Он подошёл вплотную к ротмистру, чувствуя, как руки наливаются свинцовой тяжестью. Богатырского роста и сложения, Вася производил внушительное впечатление.
Но маленького ротмистра, видимо, было трудно испугать.
— Вот что, господин студент, — сквозь зубы процедил он. — Остыньте и не задирайтесь. Мы и о Вас кое-что знаем. Не пришлось бы нам ещё раз встретиться…
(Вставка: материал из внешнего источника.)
/-- MPP is legal after it is redrawn. -/
theorem redrawMpp_spec (s old : State) (h : old.hasMode old.mst.mpp = true) (hm : s.mst.mpp = old.mst.mpp) :
    misaLast (s.redrawMpp old) = misaLast s ∧ (s.redrawMpp old).hasMode (s.redrawMpp old).mst.mpp = true := by
  have hs : ∀ (u : State) (p : Priv), p ∈ u.mppSet ↔ u.hasMode p = true := by
    intro u p
    unfold State.mppSet State.hasMode
    have hsu : u.hasS = true → u.hasU = true := fun h => by simp only [State.hasS, Bool.and_eq_true] at h; exact h.2
    cases h1 : u.hasS <;> cases h2 : u.hasU <;> cases p <;> simp_all
  unfold State.redrawMpp
  split
  · rename_i he
    refine ⟨rfl, (hs _ _).mp ?_⟩
    rw [he, hm]; exact (hs _ _).mpr h
  · have h1 := kept_pick s .m s.mppSet
    have hne : s.mppSet ≠ [] := by unfold State.mppSet; repeat' split
                                   all_goals simp
    have h2 := pick_mem s .m s.mppSet hne
    refine ⟨(misaLast_of_kept h1 :), ?_⟩
    have h3 := (hs _ _).mp h2
    have h4 : ∀ (a b : State) (p : Priv), a.misa = b.misa → a.hasMode p = b.hasMode p := by
      intro a b p hab
      unfold State.hasMode State.hasS State.hasU State.has; rw [hab]
    rw [← h3]
    exact h4 _ _ _ (congrArg (fun k => k.2.1) h1)

theorem hasMode_congr {a b : State} (h : a.misa = b.misa) (p : Priv) : a.hasMode p = b.hasMode p := by
  unfold State.hasMode State.hasS State.hasU State.has; rw [h]

theorem base_clearAbsent (s : State) : csrFrame s.clearAbsent = csrFrame s := by
  unfold State.clearAbsent
  dsimp only
  refine Eq.trans (b := csrFrame ((if s.mst.sbe && !s.hasS then s.note .sbe else s).putHPbmte (s.h.pbmte && s.hasH))) rfl ?_
  refine (csrFrame_of_kept (kept_putHPbmte _ _)).trans ?_
  split <;> rfl

/-- A write of `misa` keeps the base but for registers that a new base brings, sets the letters and width its target says,
sets MPRV only where it enables U-mode, and leaves MPP legal. -/
theorem setMisa_spec (s : State) (w : Word) :
    (∃ v, csrBase (s.setMisa w) = { csrBase s with x := v }) ∧
    (∀ r, s.hasReg r = true → (s.setMisa w).x[r]? = s.x[r]?) ∧
    (s.setMisa w).misa = s.misaTarget w ∧
    ((s.setMisa w).mst.mprv = true → s.mst.mprv = true ∨ s.hasU = false) ∧
    (s.hasMode s.mst.mpp = true → (s.setMisa w).hasMode (s.setMisa w).mst.mpp = true) := by
  unfold State.setMisa
  extract_lets n t
  split
  · rename_i h; exact ⟨⟨s.x, rfl⟩, fun _ _ => rfl, h.symm, .inl, id⟩
  · have k2 : csrKept t = csrKept ({ s with misa := n } : State).clearAbsent := kept_modulate _ _ _ _
    have m2 : t.mst.mprv = (s.mst.mprv && ({ s with misa := n } : State).hasU) := (congrArg (·.2.2.1) k2).trans rfl
    have p2 : t.mst.mpp = s.mst.mpp := (congrArg (·.2.2.2) k2).trans rfl
    have f2 : csrFrame t = (csrBase s, n) := (csrFrame_of_kept k2).trans (base_clearAbsent _)
    clear_value t
    have r1 : csrFrame (t.redrawMpp s) = csrFrame t ∧ (t.redrawMpp s).mst.mprv = t.mst.mprv := by
      unfold State.redrawMpp
      split
      · exact ⟨rfl, rfl⟩
      · have h := kept_pick t .m t.mppSet
        exact ⟨(csrFrame_of_kept h :), (congrArg (·.2.2.1) h :)⟩
    have e : csrFrame (t.redrawMpp s) = (csrBase s, n) := r1.1.trans f2
    have eb : csrBase (t.redrawMpp s) = csrBase s := congrArg (·.1) e
    obtain ⟨⟨v, h1⟩, h2, h3, h4, h5⟩ := redrawEnabled_spec (t.redrawMpp s) s
    refine ⟨⟨v, h1.trans (by rw [eb])⟩, fun r hr => ?_, h2.trans (congrArg (·.2) e), fun h => ?_, fun h => ?_⟩
    · rw [h5 r hr, show (t.redrawMpp s).x = s.x from congrArg CsrBase.x eb]
    · cases hu : s.hasU
      · exact .inr rfl
      · refine .inl ?_
        rw [h4 hu, r1.2, m2, Bool.and_eq_true] at h
        exact h.1
    · have hm := (redrawMpp_spec t s h p2).2
      rw [h3, hasMode_congr h2]
      exact hm

/-! ### All writes -/

/-- A CSR write keeps the base but for registers that a write of `misa` brings. -/
theorem csrWrite_base {s t : State} {c : Csr} {w : Word} (h : s.csrWrite c w = some t) :
    (∃ v, csrBase t = { csrBase s with x := v }) ∧ ∀ r, s.hasReg r = true → t.x[r]? = s.x[r]? := by
  unfold State.csrWrite at h
  split at h
  · cases h; exact ⟨(setMisa_spec s w).1, (setMisa_spec s w).2.1⟩
  · have hb : csrBase t = csrBase s := congrArg (·.1) (csrPut_frame h)
    exact ⟨⟨s.x, hb⟩, fun r _ => by rw [show t.x = s.x from congrArg CsrBase.x hb]⟩

/-- Where illegal values of WLRL fields do not trap, every write has an effect. -/
theorem csrWrite_some (s : State) (c : Csr) (w : Word) (h : s.cfg.wlrlTraps = false) : ∃ t, s.csrWrite c w = some t := by
  have hc : ∀ f x o, ∃ v, causeWrite s.cfg f x o w = some v := by
    intro f x o; unfold causeWrite; dsimp only
    split
    · exact ⟨_, rfl⟩
    · rw [h]; exact ⟨_, rfl⟩
  cases c
  case scause => obtain ⟨v, hv⟩ := hc .scause s.sxlen s.sc.cause; exact ⟨_, by simp only [State.csrWrite, State.csrPut, hv]; rfl⟩
  case vscause => obtain ⟨v, hv⟩ := hc .vscause s.vsxlen s.vs.cause; exact ⟨_, by simp only [State.csrWrite, State.csrPut, hv]; rfl⟩
  case mcause => obtain ⟨v, hv⟩ := hc .mcause s.mxlen s.m.cause; exact ⟨_, by simp only [State.csrWrite, State.csrPut, hv]; rfl⟩
  case hstatus =>
    simp only [State.csrWrite, State.csrPut, h]
    split
    · exact ⟨_, rfl⟩
    · exact ⟨_, rfl⟩
  case satp => simp only [State.csrWrite, State.csrPut]; split <;> exact ⟨_, rfl⟩
  case vsatp =>
    simp only [State.csrWrite, State.csrPut]
    split
    · split <;> exact ⟨_, rfl⟩
    · exact ⟨_, rfl⟩
  case mideleg => simp only [State.csrWrite, State.csrPut]; split <;> exact ⟨_, rfl⟩
  case mtval => simp only [State.csrWrite, State.csrPut]; split <;> exact ⟨_, rfl⟩
  case henvcfg => simp only [State.csrWrite, State.csrPut]; split <;> exact ⟨_, rfl⟩
  case menvcfg => simp only [State.csrWrite, State.csrPut]; split <;> exact ⟨_, rfl⟩
  all_goals exact ⟨_, rfl⟩

end Sys2Proof.Laws
end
В его голосе звучали угроза и явный намёк. Варя подошла к Васе и, взяв его под руку, молча увела в другой конец комнаты.
Обыск велся без особой тщательности, и Звонарёв уже считал, что всё закончится благополучно, когда ротмистр совершенно неожиданно предъявил ордер на арест Варвары Васильевны.
Звонарёв опешил:
— То есть как? На каком основании?
— Раз есть ордер — значит есть и основание, — холодно ответил жандарм. И, обернувшись к арестованной, он сказал подчёркнуто вежливо: Прошу Вас, госпожа Звонарёва, собрать вещи и следовать за мной. Внизу ждёт извозчик. Он доставит Вас, разумеется под конвоем, в дом предварительного заключения.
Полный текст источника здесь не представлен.